Task objective ▸ Among the entries below, how many lines include "clean"? Answer with the number only.

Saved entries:

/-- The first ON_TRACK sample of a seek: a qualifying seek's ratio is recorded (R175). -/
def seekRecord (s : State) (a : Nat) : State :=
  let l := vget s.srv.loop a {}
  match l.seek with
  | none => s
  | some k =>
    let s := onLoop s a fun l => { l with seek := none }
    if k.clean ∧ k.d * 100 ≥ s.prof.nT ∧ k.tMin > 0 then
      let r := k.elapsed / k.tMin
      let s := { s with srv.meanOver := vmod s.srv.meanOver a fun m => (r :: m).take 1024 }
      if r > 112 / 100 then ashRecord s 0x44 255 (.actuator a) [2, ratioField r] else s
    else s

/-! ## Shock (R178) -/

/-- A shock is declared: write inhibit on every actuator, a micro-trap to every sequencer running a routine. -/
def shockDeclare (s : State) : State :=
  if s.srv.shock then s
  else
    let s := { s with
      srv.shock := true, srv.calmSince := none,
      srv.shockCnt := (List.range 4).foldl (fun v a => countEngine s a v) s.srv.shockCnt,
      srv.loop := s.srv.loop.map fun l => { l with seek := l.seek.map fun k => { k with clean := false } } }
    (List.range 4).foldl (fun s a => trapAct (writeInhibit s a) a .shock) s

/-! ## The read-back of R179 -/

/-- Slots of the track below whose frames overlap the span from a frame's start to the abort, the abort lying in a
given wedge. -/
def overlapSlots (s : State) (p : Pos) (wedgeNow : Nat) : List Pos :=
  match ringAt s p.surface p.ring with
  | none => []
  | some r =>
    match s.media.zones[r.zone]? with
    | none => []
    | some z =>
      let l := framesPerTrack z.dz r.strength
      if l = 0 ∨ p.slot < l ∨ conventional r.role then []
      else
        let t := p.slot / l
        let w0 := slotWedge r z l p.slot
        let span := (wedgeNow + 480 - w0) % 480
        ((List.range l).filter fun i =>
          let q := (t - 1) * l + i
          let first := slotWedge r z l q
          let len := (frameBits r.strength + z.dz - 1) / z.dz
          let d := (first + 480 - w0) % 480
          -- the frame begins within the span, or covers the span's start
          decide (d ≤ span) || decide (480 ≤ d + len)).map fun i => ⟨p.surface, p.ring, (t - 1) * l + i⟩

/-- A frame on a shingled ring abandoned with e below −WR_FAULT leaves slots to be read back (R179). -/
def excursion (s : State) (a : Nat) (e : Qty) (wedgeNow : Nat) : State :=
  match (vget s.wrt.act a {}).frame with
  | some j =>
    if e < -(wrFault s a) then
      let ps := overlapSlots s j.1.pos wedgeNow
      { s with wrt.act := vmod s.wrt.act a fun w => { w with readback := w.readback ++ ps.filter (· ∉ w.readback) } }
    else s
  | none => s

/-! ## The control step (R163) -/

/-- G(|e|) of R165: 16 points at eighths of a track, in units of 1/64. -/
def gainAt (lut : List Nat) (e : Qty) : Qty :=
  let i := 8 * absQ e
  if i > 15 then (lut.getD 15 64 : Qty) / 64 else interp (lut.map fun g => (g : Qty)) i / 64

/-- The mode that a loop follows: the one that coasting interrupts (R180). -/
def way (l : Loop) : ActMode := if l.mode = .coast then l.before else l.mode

Solution to this problem ▸ 2